#02091
SS Vestris (MacEdward Leach)

Proudly she sailed from New York City,
Bound to a land o'er the sea;
There on her decks stood wives and sweethearts,
Children with hearts gay and free.

Proudly she sped o'er the deep blue water,
No thoughts of care or of fear;
For there on her decks stood Captain Carey,
A seaman of many's a year.

Then came a storm that struck the Vestris,
Wild waves going mountains high;
And in her side a hole was pounded,
They all knew that death it was nigh.

Slowly she sank as her captain he waited,
Hoping his good ship to save;
When but too late he sent the message,
The Vestris was doomed to her grave.

Sad was the cries of men and women,
Mothers held their babes on high;
Brave men who fought to save their loved ones,
Lifeboats that sank in the night.

Great was the toll of Iife that was taken,
Husbands and wives torn apart;
Many's the home with loved one's missing,
Many's the sad breakin' heart.

There on her bridge stood her grey-haired captain,
Waiting for death to perform;
Well do we know that someone blundered,
We must forgive after all.

For we are adrift on life's briny ocean,
Where we are drifting apart;
Well do we know that someone blundered,
We must forgive after all.

####.... Author unknown. Variant of a traditional ballad ....####

Collected in 1951 from Joseph A (Joe) Sutton [1894-?] of St Shott's, NL, and incorrectly published as SS Vesteris in MacEdward Leach And The Songs Of Atlantic Canada © 2004 Memorial University of Newfoundland Folklore and Language Archive (MUNFLA).

A variant was collected in 1949 from J Stillman Muise of Yarmouth, Yarmouth County, Nova Scotia, on a sound recording by Helen Creighton titled Sinking Of The Vestris (The Sailing Of The Vestris) archived at Nova Scotia Archives and Records Management, record number 1315, location number AR 5157, AC 2269, MF number 289.258.

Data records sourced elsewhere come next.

-- ==== Sys2Proof/Machine/Returns.lean ====
section
/-! DEFINITION. The events by which accesses of fibres are performed and return: LOAD_DATA_RETURN and STORE_APPLIED_AT_HOME
(R99, R101, R170, R173, R182 to R185, R278). -/

namespace Sys2Proof.Machine

/-- Values that an access has taken are written to its lanes' registers, and the access is over; they wait while an earlier word of
a fibre has still to write one of the registers (R99). -/
def landDone (s : State) (id : Nat) (a : Acc) (vals : List (Nat × List Word)) : State :=
  match a.op with
  | .load d _ | .loadLine d _ | .ldc d _ | .sample d .. | .trace d .. => landLoad s id a d vals
  | .rmw _ _ (some d) _ =>
    if landsLater s a.gang a.lanes a.seq (accDest a) then s else finishAcc (landResults s a d vals) id a (accCount a)
  | _ => finishAcc s id a (accCount a)

/-- Whether a pending access reads or writes its frame's bytes in one piece at its own address: a read of configuration
    space has no frame, and the engines' reads find theirs line by line. -/
def atFrame (a : Acc) : Bool :=
  a.space == .gl && match a.op with
    | .cfgrd .. | .sample .. | .trace .. => false
    | _ => true

/-- A prefetch of a line into L1 (R383): it faults nothing. -/
def prefetchNow (s : State) (id : Nat) (a : Acc) : State :=
  let line := a.pa / 128
  let s := { s with accs := tabDel s.accs id }
  if addrLost s a.pa || (holderOf s line).isSome || fetchWaits s a.core line id then s
  else leaseFetch s a.core ((crewOf s a.crew).getD noCrew).part line none

/-- An atomic is performed: at the home or near, or at its scratchpad; not while an earlier word has still to write its D (R99). -/
def performRmw (s : State) (id : Nat) (a : Acc) (o : RmwOp) (args : List (Nat × Nat × Nat)) (ret : Option Nat) : State :=
  if !accReady s id a || landsLater s a.gang a.lanes a.seq (accDest a) then s
  else if a.space = .gl then applyRmw s id a o args ret
  else if rsLost s a then finishAcc (rsGone s a) id a args.length
  else
    let r := rmwThere s a.pa a.size o args
    let s := match ret with
      | some d => landResults r.1 a d r.2
      | none => r.1
    finishAcc s id a args.length

/-- A pending access is performed, if its turn has come; a change of its frame's attributes is done first (R152). -/
def performAcc (s : State) (id : Nat) (a : Acc) : State :=
  let s := if atFrame a then frameFirst s a.pa else s
  match a.op with
  | .load d _ => returnLoad s id a d
  | .loadLine d keys => returnLine16 s id a d keys
  | .store bs =>
    if !accReady s id a then s
    else if a.space = .gl then applyStore s id a bs
    else finishAcc (storeThere s a) id a 1
  | .rmw o args ret _ => performRmw s id a o args ret
  | .ldc .. => s
  | .tld d h da desc co => returnTld s id a d h da desc co
  | .tst v h da desc co => applyTst s id a v h da desc co
  | .hstat d _ _ => returnHstat s id a d
  | .cfgrd d addr => returnCfgrd s id a d addr
  | .sample d h da desc ls f u v lod got => returnSample s id a d h da desc ls f u v lod got
  | .trace d any ray root seen => returnTrace s id a d any ray root seen
  | .stf _ => if accReady s id a then finishAcc (storeThere s a) id a (accCount a) else s
  | .pref => prefetchNow s id a

/-- An event about an access: data that has been read lands, a pending access is performed. -/
def accEvent (s : State) (id : Nat) : State :=
  match tabFind s.accs id with
  | none => s
  | some a =>
    match a.st with
    | .done vals => landDone s id a vals
    -- what a halt has abandoned waits for its replay (R287)
    | .pending => if crewAway s a.crew && (!isStore a || a.space == .rs) then s else performAcc s id a
    | _ => s

/-- LOAD_DATA_RETURN (R101, R278): a word of variable latency returns. -/
def execLoadDataReturn (acc : Nat) (s : State) : Host.Outcome State Fault Refusal :=
  match tabFind s.accs acc with
  | none => .next s
  | some a => match a.op with
    | .store _ | .stf _ | .tst .. | .rmw _ _ none _ => .next s
    | _ => .next (purgeAccs (accEvent s acc))

/-- STORE_APPLIED_AT_HOME (R170): a store, or an atomic, reaches its home; the store's settle time is now known. -/
def execStoreAppliedAtHome (acc : Nat) (s : State) : Host.Outcome State Fault Refusal :=
  match tabFind s.accs acc with
  | none => .next s
  | some a => if isStore a then .next (purgeAccs (accEvent s acc)) else .next s

end Sys2Proof.Machine
end

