/-! ### Traps, halts and debug sessions -/

/-- R276 to R290: a trap enters the handler, or with none to enter halts the crew; conditions found late; halts that retire a crew with its
fault report; pre-emption, save and restore. -/
def Obligations.HaltEvents : Prop :=
  (∀ (s : State) (gk l : Nat) (g : Gang) (fb : Fibre) (c : Crew) (x : TrapInfo), gangOf s gk = some g → tabFind g.fibres l = some fb →
    crewOf s (crewOfGang gk) = some c →
    let enters := fun (i : Instr) (f : Fibre → Fibre) => Leads s i fun t => ∃ g1, WithGang s t gk g1 ∧
      FibresChanged g g1 fun j y => if j = l then f y else y
    let halts := fun (i : Instr) (pc : DWord) (y : TrapInfo) => Leads s i fun t => ∃ s1 g1, WithGang s s1 gk g1 ∧
      CrewChanged s1 t (crewOfGang gk) (haltAsked (.trap (gk % 256) l y pc true))
    (fb.held = none →
      (fb.handler = false → c.tvec ≠ 0 →
        enters (.trapEntry gk l x) (inTrap c.tvec fb.pc (if x.next then fb.pc + 8 else fb.pc) x)) ∧
      (fb.handler = true ∨ c.tvec = 0 → c.phase = .running → c.halt = [] → halts (.trapEntry gk l x) fb.pc x) ∧
      (∀ y rest, lateNow fb = y :: rest →
        (fb.handler = false → c.tvec ≠ 0 → c.phase = .running ∨ c.phase = .halting →
          enters (.lateTrapDelivery gk l) fun z => inTrap c.tvec y.pc fb.pc y.info
            { z with late := (fb.late.filter (· != y)).map fun v => { v with waits := true } }) ∧
        (fb.handler = true ∨ c.tvec = 0 → c.phase = .running → c.halt = [] → halts (.lateTrapDelivery gk l) y.pc y.info)) ∧
      -- a condition found in the drain of a halt waits for the restore
      (c.phase ≠ .running → c.phase ≠ .halting → Leads s (.lateTrapDelivery gk l) fun t => t = s)) ∧
    (∀ w, fb.held = some w → fb.handler = false → c.tvec ≠ 0 → Leads s (.trapEntry gk l x) fun t => ∃ g1, WithGang s t gk g1 ∧
      tabFind g1.fibres l = some (inTrap c.tvec fb.pc fb.pc x { fb with held := none }) ∧
      ∀ n, ctrVal (cycOf s g.core) g1 n ≤ ctrVal (cycOf s g.core) g n)) ∧
  (∀ (s : State) (ck : Nat) (c : Crew), crewOf s ck = some c →
    let quiet := crewCopies s ck = false ∧ crewStores s ck = false ∧ crewEngOps s ck = false
    let gone := fun t : State => crewOf t ck = none ∧ (∀ gk, crewOfGang gk = ck → gangOf t gk = none) ∧
      (foreignArrivals ck c = [] → (∀ x ∈ s.accs, ∀ d clr, x.2.op = .ldc d clr → x.2.space ≠ .rs) → ∀ j, j ≠ ck → crewOf t j = crewOf s j) ∧
      ∀ sh, tabFind s.sched.shifts c.shift = some sh → tabFind t.sched.shifts c.shift =
        some { sh with retired := sh.retired + 1, settle := max sh.settle c.settle,
                       acks := (s.accs.filter fun x => x.2.crew == ck && x.2.st == .forwarded).map (·.1) ++ sh.acks }
    let mine := fun bs : List Byte => ({ ring := partOff c.part + 0x20, bytes := bs } : Report)
    -- a fibre of a crew whose gangs stop (R287): a sleeper goes on, what holds at ATTACH or has arrived stays, any other word is abandoned, its
    -- counter raise standing
    let stopped := fun (gk : Nat) (fb fb' : Fibre) => (fb.held = none → fb'.held = none ∧ fb'.pc = fb.pc) ∧
      ∀ w, fb.held = some w →
        let replays := fb'.held = none ∧ fb'.pc = fb.pc ∧ fb'.owed = fb.owed ++ [(fb.pc, w.gid)]
        match w.why with
          | .sleep _ => fb'.held = none ∧ fb'.pc = fb.pc + 8
          | .attach _ => fb'.held = some w ∧ fb'.pc = fb.pc
          | .bararv => if arrivalStands s gk w.seq then fb'.held = some w ∧ fb'.pc = fb.pc else replays
          | _ => replays
    let gangsStopped := fun t : State => ∀ gk g, gangOf s gk = some g → crewOfGang gk = ck → ∃ g1, gangOf t gk = some g1 ∧
      g1.pool = g.pool ∧ g1.sregs = g.sregs ∧
      ∀ l fb, tabFind g.fibres l = some fb → ∃ fb', tabFind g1.fibres l = some fb' ∧ stopped gk fb fb'
    let distinct := (tabKeys s.gangs).Nodup ∧ ∀ gk g, gangOf s gk = some g → crewOfGang gk = ck → (tabKeys g.fibres).Nodup
    -- a retiring halt stops the gangs first, then drains, then reports
    (∀ why, dueHalt c = some why → haltReady s ck = true → c.phase = .halting →
      (ofTrap why = false ∨ debugHeld c = false ∨ c.trapStop = true → distinct → Leads s (.crewHalt ck) fun t => gangsStopped t ∧
        t.outbox = s.outbox ∧ t.mem = s.mem ∧ ∃ c', crewOf t ck = some c' ∧ c'.phase = .ending ∧ c'.halt = c.halt) ∧
      -- a crew that a debug session holds takes a debug stop in place of a trap's halt (R283)
      (ofTrap why = true → debugHeld c = true → c.trapStop = false → Leads s (.crewHalt ck) fun t => ∃ c', crewOf t ck = some c' ∧
        c'.trapStop = true ∧ why ∈ c'.halt ∧ c'.phase = if c.halt.contains .preempt then .halting else .stopped)) ∧
    (c.phase = .ending → quiet →
      (∀ gi l x pc double, dueHalt c = some (.trap gi l x pc double) → Leads s (.crewHalt ck) fun t => gone t ∧
        mine (faultBytes s.time.now c x.cause 2 gi l (if double then 1 else 0) pc x.addr x.info) ∈ t.outbox) ∧
      (∀ k addr info cause, dueHalt c = some (.prologue k addr info cause) → Leads s (.crewHalt ck) fun t => gone t ∧
        mine (faultBytes s.time.now c cause 2 0 0 2 (BitVec.ofNat 64 (0xFFFFFFF0 + k)) addr info) ∈ t.outbox) ∧
      ∀ cause, dueHalt c = some (.lost cause) → Leads s (.crewHalt ck) fun t => gone t ∧
        mine (faultBytes s.time.now c cause 2 0 0 0 0 0 0) ∈ t.outbox) ∧
    (c.phase = .halting → haltReady s ck = true → distinct → (∀ gk g, gangOf s gk = some g → crewOfGang gk = ck →
        ∀ l fb, tabFind g.fibres l = some fb → fb.late = []) →
      (c.halt = [.preempt] → Leads s (.preemptionHalt ck) fun t => gangsStopped t ∧
        ∃ c', crewOf t ck = some c' ∧ c'.phase = .halted ∧ c'.halt = [.preempt]) ∧
      ∀ gi l reason pc, c.halt = [.debug gi l reason pc] → Leads s (.preemptionHalt ck) fun t => gangsStopped t ∧
        ∃ c', crewOf t ck = some c' ∧ c'.phase = .stopped ∧ c'.halt = [] ∧ c'.stepBar = none) ∧
    (c.phase = .halted → quiet → NoRecall s → Leads s (.contextSave ck) fun t =>
      let reg := fun o => (cfgGet s (partOff c.part + o)).toNat
      let pool := reg 0x0C % 65536 * 2 ^ 32 + reg 0x08 / 4096 * 4096
      crewOf t ck = some { c with phase := .saved, halt := c.halt.filter (· != .preempt), savedTiles := crewTiles s ck,
                                  slotImage := slotImages s c } ∧
      t.gangs = s.gangs ∧ t.spad = s.spad ∧ t.gran = s.gran ∧ t.tiles = s.tiles ∧ t.accs = s.accs ∧
      -- the save area lies in the partition's save pool
      (∀ a, ¬ (pool ≤ a ∧ a < pool + reg 0x10 % 65536 * 2 ^ 20) → spGet 0#8 t.mem a = spGet 0#8 s.mem a) ∧
      ∀ k e, tabFind t.engines k = some e → ∀ x ∈ e.mapped, x / 4096 ≠ ck) ∧
    ∀ (pos core : Nat) (plan : List (Nat × Nat × Nat)),
      let key := coreKey pos core
      let p := partOf s c.part
      (∀ x ∈ s.gangs, x.2.fibres ≠ []) → (∀ x ∈ s.accs, crewOfGang x.2.gang = ck → ∀ d clr, x.2.op ≠ .ldc d clr) → core < 16 →
      c.phase = .saved → c.halt.contains .preempt = false → p.susp = false → p.failed = false → restoreServes s c key = true →
      pairFree s c.part key = true → outranked s c.prio key = false → restoreFits ck c s key = true →
      assignSlices s key (bySize (saveGroups s ck c)) [] = some plan →
      (∀ x ∈ plan, (engOf s (8 * (key + x.1) + x.2.2)).mapped.length + (c.savedTiles.filter fun t => t / 16 == x.2.1).length ≤ 16) →
      Leads s (.contextRestore ck pos core) fun t => (∃ c', crewOf t ck = some c' ∧ c'.core = key ∧ c'.pos = pos ∧ c'.shrink = 0 ∧
          (c'.x, c'.y, c'.z, c'.bars.length, c'.crewN) = (c.x, c.y, c.z, c.bars.length, c.crewN) ∧
          c'.phase = if c.started = false then .prologue 0 else if c.wasStopped then .stopped else if c.halt = [] then .running else .halting) ∧
        t.spad = s.spad ∧ t.mem = s.mem ∧
        ∀ gk g, gangOf s gk = some g → crewOfGang gk = ck → ∃ g1, gangOf t gk = some g1 ∧ g1.pool = g.pool ∧
          g1.sregs = g.sregs ∧ g1.kmasks = g.kmasks ∧ g1.core = key + halfOf c g.core ∧
          ∀ l fb, tabFind g.fibres l = some fb → ∃ fb', tabFind g1.fibres l = some fb' ∧
            (fb'.pc, fb'.preds, fb'.ix0, fb'.ix1, fb'.fmode, fb'.fflags, fb'.wbase, fb'.handler, fb'.held, fb'.owed) =
              (fb.pc, fb.preds, fb.ix0, fb.ix1, fb.fmode, fb.fflags, fb.wbase, fb.handler, fb.held, fb.owed))

/-- R316 to R318: debug commands and their results; the record of a stop. -/
def Obligations.DebugEvents : Prop :=
  ∀ (s : State) (fn : Nat),
    let f := funcOf s fn
    let debug := fun (i : Instr) (d : DebugSt → DebugSt) => Leads s i fun t => FuncChanged s t fn fun f => { f with dbg := d f.dbg }
    let ends := fun (i : Instr) (r : BitVec 8) => debug i fun d => { d with result := r, busy := false }
    let busy := fun d : DebugSt => { d with result := 0, busy := true }
    (sessionCrew s fn = none →
      let awaits := (tabVals s.sched.shifts).find? fun sh => sessionAwaits s fn f sh
      (∀ bar, ends (.debugStepCommand fn bar) 1) ∧
      (∀ i ∈ [Instr.debugResumeCommand fn, .debugArmCommand fn, .debugDisarmCommand fn], ends i 1) ∧
      -- a STOP of a crew that its shift has still to dispatch waits for it
      (awaits = none → ends (.debugStopCommand fn) 1) ∧
      ∀ sh, awaits = some sh → (mayDebug s fn sh.part = true → debug (.debugStopCommand fn) busy) ∧
        (mayDebug s fn sh.part = false → ends (.debugStopCommand fn) 2)) ∧
    (∀ ck c, sessionCrew s fn = some (ck, c) → mayDebug s fn c.part = false → (∀ bar, ends (.debugStepCommand fn bar) 2) ∧
      ∀ i ∈ [Instr.debugStopCommand fn, .debugResumeCommand fn, .debugArmCommand fn, .debugDisarmCommand fn], ends i 2) ∧
    (∀ ck c, sessionCrew s fn = some (ck, c) → crewOf s ck = some c → mayDebug s fn c.part = true →
      let does := fun (i : Instr) (g : Crew → Crew) (d : DebugSt → DebugSt) => Leads s i fun t =>
        t = { s with crews := t.crews, funcs := t.funcs } ∧ (∀ j, crewOf t j = if j = ck then (crewOf s ck).map g else crewOf s j) ∧
        ∀ k, funcOf t k = if k = fn then { f with dbg := d f.dbg } else funcOf s k
      -- stopped, or pre-empted as it stood so
      let stands := c.phase = .stopped ∨ c.wasStopped = true ∧ f.dbg.stopped = true
      (¬ stands → c.started = true → c.phase = .running → c.halt = [] →
        does (.debugStopCommand fn) (fun c => haltAsked (.debug 0 0 1 0) c) busy) ∧
      (¬ stands → c.started = false ∨ crewSaved c = true ∨ c.phase = .halted →
        does (.debugStopCommand fn) (fun c => { c with wasStopped := true }) busy) ∧
      (stands → debug (.debugStopCommand fn) fun d => { d with result := 0, busy := false, stopped := true }) ∧
      (¬ stands → ends (.debugResumeCommand fn) 3 ∧ ∀ bar, ends (.debugStepCommand fn bar) 3) ∧
      (stands →
        let next : CrewPhase := if c.phase ≠ .stopped then c.phase else if c.halt = [] then .running else .halting
        does (.debugResumeCommand fn) (fun c => { c with stepBar := none, wasStopped := false, phase := next })
          (fun d => { d with result := 0, busy := false, stopped := false, stepping := false }) ∧
        ∀ bar, (c.bars[bar]? = none → ends (.debugStepCommand fn bar) 4) ∧
          ∀ b, c.bars[bar]? = some b → does (.debugStepCommand fn bar)
            (fun c => { c with stepBar := some (bar, b.phase), wasStopped := false, phase := next })
            fun d => { d with result := 0, busy := false, stopped := false, stepping := true }) ∧
      does (.debugArmCommand fn) (fun c => { c with armed := true }) (fun d => { d with result := 0, busy := false, armed := true }) ∧
      does (.debugDisarmCommand fn) (fun c => { c with armed := false }) fun d => { d with result := 0, busy := false, armed := false }) ∧
    ∀ ck reason cause c, f.dbg.stop = some (ck, reason, cause) → crewOf s ck = some c → Leads s (.debugStopRecord fn) fun t =>
      { t with funcs := s.funcs, msix := s.msix } = busWrite s f.dbg.buf.toNat (stopRecord s fn ck c reason cause) ∧
      (∀ k, funcOf t k = if k = fn then { f with dbg := { f.dbg with stop := none } } else funcOf s k) ∧
      ∀ k, tabFind t.msix k = if k = fn * 4 + 3 then some ((tabFind s.msix k).getD 0 + 1) else tabFind s.msix k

From Blue Star On The Web:

The SS Vestris was a passenger and cargo liner built by Workman Clarke & Co Ltd of Belfast, Ireland, for the Lamport & Holt Line. She weighed 10,660 gross tons, had twin screw propulsion, a speed of 15 knots, and could carry 280 first class, 130 second class, and 200 third class passengers with a crew of 250. Launched on May 16, 1912, Vestris made her maiden voyage on September 19, 1912, and was chartered in 1922 to Royal Mail, sailing between New York and Buenos Aires.

Vestris left New York November 10, 1928, with 129 passengers and 196 crew. The next day she ran into a severe storm and developed a starboard list, caused by a partially open coal port four feet above the water line according to testimony later given during the inquiry. The list worsened as first the cargo and then the coal bunkers shifted. An SOS was sent out on November 12, some 200 miles off Hampton Roads, Virginia, and the ship was abandoned. At 1400 hours she fell on her side and sank. Some 112 of the 325 onboard were lost.

Adverse press publicity and public outcry caused Lamport & Holt, already feeling the effects of the deepening depression, to withdraw from the New York service and lay up many of their vessels. It did, however, have its benefits for future seamen and passengers as it influenced life preserver development. It led to the convening of an International Convention for Safety of Life at Sea (SOLAS) in London in the following year. Rescuers who responded to the Vestris sinking testified that they found many bodies floating face down, even though they were wearing cork life vests. As a result, a US Navy Captain urged that kapok life jackets be required for the merchant marines, because they kept an unconscious individual's face and head above the water. This resulted in the first SOLAS, agreed in 1929, to win general acceptance by all seafaring nations of any importance.